BEGIN Source material

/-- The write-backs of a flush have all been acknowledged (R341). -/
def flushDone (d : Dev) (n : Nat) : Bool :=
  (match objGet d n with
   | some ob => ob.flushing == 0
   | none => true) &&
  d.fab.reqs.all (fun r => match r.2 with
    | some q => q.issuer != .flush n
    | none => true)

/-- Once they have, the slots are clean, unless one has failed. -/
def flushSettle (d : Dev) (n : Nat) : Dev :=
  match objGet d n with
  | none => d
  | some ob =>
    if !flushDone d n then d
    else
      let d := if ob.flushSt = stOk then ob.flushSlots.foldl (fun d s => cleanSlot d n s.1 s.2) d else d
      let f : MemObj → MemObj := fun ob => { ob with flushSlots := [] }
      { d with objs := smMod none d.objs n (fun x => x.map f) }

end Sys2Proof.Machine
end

END Source material
BEGIN Source material

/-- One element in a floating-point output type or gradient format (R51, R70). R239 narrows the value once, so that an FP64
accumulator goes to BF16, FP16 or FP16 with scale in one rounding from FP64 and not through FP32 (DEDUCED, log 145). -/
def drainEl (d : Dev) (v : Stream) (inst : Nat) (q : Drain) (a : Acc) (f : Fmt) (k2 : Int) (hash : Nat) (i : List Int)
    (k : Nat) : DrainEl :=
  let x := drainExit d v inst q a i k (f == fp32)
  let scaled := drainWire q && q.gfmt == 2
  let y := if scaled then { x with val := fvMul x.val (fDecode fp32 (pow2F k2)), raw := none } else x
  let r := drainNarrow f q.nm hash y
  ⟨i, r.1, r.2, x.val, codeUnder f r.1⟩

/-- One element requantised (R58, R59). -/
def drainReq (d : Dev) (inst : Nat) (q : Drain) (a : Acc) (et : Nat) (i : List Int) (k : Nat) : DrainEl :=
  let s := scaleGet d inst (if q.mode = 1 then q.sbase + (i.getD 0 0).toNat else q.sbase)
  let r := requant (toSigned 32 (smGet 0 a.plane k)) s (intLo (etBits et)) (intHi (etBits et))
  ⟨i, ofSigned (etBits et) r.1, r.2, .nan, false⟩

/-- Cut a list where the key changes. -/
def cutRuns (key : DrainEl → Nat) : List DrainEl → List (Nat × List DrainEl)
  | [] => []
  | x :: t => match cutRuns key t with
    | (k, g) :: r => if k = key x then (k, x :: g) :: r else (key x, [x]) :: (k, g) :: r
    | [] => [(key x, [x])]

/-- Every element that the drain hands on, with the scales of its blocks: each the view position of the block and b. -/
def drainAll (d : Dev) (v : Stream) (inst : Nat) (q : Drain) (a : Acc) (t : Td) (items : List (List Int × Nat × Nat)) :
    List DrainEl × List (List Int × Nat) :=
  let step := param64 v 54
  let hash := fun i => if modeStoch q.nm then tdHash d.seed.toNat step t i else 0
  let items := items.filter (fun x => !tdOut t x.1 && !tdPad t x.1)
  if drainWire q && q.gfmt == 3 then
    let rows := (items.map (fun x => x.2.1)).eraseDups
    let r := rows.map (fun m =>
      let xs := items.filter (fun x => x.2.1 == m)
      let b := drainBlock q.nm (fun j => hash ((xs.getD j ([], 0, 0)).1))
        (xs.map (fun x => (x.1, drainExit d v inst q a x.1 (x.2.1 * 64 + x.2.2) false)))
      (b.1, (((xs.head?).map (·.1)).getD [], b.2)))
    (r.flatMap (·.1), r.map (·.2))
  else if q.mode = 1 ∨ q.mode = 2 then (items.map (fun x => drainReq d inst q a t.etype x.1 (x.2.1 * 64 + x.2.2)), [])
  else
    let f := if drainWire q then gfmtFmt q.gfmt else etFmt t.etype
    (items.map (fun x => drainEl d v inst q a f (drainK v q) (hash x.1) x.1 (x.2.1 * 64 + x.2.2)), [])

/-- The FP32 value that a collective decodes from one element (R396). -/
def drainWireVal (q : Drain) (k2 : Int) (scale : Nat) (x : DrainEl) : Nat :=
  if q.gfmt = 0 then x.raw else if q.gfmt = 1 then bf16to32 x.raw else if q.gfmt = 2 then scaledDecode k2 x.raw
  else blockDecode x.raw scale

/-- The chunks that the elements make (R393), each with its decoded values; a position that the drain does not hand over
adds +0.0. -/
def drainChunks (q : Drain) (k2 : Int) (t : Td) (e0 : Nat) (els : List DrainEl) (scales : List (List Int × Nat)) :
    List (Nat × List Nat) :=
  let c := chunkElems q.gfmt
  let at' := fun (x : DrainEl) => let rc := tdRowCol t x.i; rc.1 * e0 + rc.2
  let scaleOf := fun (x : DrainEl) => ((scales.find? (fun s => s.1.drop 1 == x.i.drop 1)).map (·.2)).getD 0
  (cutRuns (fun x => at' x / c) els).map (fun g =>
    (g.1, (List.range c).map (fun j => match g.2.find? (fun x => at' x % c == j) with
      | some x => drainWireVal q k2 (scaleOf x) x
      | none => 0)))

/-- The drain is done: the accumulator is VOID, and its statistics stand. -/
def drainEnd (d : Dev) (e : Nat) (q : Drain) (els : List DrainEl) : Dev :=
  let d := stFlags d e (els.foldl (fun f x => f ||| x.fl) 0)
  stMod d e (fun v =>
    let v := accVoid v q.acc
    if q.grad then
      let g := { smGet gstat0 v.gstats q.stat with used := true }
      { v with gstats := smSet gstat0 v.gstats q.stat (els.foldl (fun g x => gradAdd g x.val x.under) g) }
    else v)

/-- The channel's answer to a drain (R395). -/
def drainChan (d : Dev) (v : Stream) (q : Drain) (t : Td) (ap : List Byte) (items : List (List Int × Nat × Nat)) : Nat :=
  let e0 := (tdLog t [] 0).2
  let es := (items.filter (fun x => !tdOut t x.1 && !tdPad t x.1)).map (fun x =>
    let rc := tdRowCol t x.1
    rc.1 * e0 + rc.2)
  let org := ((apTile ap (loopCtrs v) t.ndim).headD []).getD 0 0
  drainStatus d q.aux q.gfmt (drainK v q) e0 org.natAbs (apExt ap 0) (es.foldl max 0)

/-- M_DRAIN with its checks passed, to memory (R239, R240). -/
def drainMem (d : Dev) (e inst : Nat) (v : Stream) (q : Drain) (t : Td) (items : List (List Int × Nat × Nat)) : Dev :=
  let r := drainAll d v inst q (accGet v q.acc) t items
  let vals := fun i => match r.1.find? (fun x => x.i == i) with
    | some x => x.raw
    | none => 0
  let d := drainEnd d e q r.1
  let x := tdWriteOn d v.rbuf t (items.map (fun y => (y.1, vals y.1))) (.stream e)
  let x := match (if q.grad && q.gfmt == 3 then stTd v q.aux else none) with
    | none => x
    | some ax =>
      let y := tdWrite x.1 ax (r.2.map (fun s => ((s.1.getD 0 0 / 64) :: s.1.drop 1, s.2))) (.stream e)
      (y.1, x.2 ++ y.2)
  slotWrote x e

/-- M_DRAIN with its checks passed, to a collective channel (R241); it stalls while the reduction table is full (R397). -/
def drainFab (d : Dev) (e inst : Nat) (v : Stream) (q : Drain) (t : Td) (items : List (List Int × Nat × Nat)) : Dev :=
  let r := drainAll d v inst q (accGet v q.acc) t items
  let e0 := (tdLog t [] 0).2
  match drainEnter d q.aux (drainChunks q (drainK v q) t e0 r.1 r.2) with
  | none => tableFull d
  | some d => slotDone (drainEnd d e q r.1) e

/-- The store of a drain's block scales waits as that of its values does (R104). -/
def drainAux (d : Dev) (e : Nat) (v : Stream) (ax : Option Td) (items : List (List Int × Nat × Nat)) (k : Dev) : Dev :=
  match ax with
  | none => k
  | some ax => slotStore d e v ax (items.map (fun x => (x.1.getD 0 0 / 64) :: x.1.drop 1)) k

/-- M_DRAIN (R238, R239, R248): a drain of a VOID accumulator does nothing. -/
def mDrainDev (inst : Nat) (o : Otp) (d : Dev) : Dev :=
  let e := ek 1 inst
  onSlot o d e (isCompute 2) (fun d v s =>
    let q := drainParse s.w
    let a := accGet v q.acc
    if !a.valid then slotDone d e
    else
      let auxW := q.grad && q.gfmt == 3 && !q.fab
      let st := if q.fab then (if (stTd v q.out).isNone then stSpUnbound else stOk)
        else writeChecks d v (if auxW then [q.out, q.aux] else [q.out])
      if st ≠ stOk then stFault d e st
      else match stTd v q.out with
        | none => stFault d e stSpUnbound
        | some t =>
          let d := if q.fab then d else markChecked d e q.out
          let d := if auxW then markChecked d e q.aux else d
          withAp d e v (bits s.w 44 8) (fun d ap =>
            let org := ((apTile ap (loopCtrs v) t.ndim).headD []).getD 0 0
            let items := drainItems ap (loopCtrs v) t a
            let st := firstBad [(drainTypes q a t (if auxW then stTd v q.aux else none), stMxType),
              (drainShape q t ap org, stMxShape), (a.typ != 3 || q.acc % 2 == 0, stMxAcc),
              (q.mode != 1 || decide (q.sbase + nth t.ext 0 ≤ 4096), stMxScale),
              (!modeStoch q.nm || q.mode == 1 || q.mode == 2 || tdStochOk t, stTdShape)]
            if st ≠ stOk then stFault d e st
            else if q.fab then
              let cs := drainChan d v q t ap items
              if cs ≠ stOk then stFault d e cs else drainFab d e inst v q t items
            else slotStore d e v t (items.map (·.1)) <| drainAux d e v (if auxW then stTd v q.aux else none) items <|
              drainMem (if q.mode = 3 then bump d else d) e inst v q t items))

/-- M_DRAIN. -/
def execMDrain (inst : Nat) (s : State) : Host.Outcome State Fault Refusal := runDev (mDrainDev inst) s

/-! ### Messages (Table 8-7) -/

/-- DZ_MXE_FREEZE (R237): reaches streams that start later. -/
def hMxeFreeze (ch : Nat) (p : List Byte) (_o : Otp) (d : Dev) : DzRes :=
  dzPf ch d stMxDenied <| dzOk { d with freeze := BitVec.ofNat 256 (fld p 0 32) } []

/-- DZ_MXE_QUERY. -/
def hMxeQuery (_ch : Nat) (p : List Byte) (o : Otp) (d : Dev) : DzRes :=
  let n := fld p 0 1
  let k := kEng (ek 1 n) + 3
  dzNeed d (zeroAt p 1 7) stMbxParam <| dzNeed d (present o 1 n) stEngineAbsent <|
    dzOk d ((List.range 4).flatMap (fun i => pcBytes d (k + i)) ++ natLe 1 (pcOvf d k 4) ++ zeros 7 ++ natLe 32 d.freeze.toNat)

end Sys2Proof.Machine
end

END Source material
BEGIN Source material

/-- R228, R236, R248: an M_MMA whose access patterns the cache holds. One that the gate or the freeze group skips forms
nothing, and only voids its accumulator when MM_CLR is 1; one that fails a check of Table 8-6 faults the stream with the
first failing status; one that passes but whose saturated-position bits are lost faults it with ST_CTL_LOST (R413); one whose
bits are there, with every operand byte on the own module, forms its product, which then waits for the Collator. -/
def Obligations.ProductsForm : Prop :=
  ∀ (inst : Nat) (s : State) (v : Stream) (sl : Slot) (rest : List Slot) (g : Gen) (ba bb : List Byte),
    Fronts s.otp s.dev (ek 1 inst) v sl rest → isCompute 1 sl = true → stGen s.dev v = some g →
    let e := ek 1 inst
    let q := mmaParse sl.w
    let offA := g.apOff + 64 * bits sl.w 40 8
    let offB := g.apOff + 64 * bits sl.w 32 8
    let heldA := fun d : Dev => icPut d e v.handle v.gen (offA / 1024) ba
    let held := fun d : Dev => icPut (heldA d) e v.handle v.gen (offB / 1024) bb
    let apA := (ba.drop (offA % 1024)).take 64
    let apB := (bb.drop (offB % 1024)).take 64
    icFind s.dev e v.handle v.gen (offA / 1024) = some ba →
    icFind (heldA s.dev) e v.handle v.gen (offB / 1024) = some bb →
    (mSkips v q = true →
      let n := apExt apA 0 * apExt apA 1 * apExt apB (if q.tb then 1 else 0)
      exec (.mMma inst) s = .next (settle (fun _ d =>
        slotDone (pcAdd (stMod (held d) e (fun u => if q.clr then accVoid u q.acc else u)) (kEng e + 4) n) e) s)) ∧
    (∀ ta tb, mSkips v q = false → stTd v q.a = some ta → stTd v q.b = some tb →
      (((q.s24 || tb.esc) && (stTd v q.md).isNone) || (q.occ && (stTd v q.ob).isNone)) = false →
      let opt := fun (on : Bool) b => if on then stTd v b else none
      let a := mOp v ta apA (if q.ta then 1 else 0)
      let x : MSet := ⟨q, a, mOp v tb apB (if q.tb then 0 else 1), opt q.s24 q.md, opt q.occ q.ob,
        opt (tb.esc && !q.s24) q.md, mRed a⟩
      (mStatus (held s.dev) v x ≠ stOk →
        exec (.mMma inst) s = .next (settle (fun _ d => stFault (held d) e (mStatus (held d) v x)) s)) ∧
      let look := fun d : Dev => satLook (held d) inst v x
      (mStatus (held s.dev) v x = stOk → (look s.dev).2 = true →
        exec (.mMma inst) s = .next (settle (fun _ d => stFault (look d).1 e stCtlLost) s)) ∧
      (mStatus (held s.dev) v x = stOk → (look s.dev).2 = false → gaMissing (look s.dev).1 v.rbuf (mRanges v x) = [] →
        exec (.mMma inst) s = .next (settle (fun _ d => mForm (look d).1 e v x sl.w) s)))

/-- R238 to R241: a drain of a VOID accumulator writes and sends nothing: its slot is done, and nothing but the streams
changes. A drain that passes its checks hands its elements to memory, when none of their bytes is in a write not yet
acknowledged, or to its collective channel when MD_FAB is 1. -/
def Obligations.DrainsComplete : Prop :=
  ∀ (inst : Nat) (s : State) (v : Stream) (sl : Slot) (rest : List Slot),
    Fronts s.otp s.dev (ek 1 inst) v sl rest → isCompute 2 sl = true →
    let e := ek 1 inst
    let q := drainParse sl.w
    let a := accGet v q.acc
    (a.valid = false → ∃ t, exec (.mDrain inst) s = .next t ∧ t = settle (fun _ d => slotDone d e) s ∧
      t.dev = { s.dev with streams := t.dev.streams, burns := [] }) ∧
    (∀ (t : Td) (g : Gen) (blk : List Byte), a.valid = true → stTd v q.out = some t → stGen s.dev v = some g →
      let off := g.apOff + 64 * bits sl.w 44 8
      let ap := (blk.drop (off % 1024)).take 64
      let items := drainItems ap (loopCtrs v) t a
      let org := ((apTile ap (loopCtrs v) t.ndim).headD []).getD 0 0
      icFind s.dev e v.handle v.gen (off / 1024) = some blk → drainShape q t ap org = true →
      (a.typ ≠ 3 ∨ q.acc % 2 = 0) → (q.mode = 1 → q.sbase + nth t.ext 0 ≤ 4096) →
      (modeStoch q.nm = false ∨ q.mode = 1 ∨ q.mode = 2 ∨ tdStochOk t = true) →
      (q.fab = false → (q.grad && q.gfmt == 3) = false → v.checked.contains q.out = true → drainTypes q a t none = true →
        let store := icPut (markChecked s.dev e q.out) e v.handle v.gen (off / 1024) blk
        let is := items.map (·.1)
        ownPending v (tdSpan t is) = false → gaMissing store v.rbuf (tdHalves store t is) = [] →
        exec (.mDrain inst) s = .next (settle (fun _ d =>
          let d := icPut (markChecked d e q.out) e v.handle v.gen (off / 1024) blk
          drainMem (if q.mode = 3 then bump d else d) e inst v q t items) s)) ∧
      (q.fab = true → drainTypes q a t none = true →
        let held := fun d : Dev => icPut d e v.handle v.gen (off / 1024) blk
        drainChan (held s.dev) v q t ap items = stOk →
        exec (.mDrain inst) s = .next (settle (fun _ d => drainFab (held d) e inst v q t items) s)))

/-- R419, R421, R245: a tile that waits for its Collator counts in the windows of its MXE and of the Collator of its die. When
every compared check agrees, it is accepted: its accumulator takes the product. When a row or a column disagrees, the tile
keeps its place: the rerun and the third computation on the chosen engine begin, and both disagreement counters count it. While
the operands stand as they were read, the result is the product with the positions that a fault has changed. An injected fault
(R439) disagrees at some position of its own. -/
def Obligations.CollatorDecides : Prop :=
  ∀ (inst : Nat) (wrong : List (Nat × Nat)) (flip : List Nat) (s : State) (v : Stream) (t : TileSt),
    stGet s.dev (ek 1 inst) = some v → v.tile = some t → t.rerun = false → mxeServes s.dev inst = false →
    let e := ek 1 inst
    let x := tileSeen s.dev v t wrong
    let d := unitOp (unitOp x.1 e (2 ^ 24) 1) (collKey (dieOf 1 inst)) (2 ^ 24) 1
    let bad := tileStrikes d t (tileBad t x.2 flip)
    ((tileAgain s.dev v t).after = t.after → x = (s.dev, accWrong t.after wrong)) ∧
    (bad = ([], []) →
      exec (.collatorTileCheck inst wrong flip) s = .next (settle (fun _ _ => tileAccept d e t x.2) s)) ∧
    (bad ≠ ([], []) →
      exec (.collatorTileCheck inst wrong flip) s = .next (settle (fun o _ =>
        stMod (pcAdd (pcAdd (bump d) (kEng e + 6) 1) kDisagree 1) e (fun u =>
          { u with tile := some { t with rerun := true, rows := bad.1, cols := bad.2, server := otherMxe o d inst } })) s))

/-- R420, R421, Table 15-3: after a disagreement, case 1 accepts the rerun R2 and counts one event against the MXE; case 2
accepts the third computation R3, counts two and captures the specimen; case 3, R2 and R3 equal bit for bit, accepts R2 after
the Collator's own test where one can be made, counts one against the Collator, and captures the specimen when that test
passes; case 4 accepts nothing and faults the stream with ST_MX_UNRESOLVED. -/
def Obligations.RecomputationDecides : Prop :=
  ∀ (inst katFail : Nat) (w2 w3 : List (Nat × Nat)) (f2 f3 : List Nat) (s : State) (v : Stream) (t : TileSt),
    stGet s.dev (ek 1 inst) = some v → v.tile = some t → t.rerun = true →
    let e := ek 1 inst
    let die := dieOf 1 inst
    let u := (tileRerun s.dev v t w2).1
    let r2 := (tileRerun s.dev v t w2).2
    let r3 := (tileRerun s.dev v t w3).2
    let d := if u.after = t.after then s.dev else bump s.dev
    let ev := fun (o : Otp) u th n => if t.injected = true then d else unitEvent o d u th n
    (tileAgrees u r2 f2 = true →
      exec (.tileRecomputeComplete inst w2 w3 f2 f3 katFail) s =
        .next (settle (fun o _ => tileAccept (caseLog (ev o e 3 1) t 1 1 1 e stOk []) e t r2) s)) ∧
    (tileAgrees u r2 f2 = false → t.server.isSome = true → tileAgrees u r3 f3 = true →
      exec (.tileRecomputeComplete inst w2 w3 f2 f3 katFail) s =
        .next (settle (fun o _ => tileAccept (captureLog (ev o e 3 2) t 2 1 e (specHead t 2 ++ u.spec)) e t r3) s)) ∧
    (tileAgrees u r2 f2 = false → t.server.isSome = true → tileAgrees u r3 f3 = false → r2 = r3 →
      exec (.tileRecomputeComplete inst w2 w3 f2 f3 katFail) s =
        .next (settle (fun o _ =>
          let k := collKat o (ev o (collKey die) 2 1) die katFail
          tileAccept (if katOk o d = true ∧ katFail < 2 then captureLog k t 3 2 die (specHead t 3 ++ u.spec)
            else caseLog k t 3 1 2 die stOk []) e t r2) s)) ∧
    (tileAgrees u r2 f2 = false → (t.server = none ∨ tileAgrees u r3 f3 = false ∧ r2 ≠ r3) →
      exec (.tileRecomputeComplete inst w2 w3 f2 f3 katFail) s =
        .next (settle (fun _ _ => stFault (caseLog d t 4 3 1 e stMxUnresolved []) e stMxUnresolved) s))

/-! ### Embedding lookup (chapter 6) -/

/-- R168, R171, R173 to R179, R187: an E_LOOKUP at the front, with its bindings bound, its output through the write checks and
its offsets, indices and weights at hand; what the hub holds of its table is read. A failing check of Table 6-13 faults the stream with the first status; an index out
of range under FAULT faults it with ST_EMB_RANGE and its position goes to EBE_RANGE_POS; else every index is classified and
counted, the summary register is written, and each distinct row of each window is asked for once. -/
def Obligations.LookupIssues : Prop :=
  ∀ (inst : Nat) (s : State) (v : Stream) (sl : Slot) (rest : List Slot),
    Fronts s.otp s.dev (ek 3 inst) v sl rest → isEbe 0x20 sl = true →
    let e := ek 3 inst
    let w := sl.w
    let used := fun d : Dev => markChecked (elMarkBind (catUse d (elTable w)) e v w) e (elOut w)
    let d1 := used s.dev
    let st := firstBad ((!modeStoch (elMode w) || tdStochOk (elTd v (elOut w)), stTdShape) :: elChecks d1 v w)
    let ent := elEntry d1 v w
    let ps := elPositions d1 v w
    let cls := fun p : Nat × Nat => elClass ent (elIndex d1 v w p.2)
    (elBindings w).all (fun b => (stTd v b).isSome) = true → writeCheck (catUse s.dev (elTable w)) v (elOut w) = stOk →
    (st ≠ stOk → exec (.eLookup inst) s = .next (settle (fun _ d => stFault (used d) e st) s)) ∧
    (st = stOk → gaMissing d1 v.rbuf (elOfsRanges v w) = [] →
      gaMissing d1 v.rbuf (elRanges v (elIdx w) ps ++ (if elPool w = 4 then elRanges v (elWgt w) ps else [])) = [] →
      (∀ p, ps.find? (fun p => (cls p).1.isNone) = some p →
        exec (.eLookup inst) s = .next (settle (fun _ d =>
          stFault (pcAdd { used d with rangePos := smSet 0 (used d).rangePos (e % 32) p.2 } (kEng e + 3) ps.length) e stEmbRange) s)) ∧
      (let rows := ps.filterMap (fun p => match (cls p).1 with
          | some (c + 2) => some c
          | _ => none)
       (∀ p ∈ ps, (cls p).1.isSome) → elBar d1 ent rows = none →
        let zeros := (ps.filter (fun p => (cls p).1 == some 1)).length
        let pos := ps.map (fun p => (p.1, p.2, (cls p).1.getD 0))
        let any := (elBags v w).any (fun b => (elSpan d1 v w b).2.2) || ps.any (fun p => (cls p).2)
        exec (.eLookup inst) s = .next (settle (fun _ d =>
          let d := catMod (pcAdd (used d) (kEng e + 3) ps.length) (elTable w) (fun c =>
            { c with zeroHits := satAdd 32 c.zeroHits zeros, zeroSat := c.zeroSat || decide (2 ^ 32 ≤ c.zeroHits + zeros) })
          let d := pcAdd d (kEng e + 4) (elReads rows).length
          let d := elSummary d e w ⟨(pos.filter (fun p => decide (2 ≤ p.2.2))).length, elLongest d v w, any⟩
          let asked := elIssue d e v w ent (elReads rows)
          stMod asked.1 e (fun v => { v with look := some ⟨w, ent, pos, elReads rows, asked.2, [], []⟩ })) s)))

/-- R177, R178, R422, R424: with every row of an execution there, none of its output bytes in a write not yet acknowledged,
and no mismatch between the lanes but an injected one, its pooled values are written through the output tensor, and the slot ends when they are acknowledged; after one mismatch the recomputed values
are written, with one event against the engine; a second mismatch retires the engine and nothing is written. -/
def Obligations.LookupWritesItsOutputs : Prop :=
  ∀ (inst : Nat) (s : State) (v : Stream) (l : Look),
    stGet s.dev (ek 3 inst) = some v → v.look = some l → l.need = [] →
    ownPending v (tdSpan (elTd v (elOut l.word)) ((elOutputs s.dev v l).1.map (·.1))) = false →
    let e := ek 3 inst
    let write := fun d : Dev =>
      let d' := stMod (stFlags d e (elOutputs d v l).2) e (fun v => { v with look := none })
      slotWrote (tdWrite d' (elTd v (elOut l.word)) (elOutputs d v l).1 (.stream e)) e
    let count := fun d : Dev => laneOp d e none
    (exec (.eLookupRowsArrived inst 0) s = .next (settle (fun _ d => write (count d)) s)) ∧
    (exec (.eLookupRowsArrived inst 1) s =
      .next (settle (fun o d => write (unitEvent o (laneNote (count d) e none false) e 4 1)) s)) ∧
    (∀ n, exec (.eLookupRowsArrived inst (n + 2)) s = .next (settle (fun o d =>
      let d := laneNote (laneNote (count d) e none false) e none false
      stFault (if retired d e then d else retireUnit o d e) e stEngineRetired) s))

END Source material

◆ Task goal
Across the entries, how many lines contain the word "there"? State that number and nothing else.

◆ Output for this task
2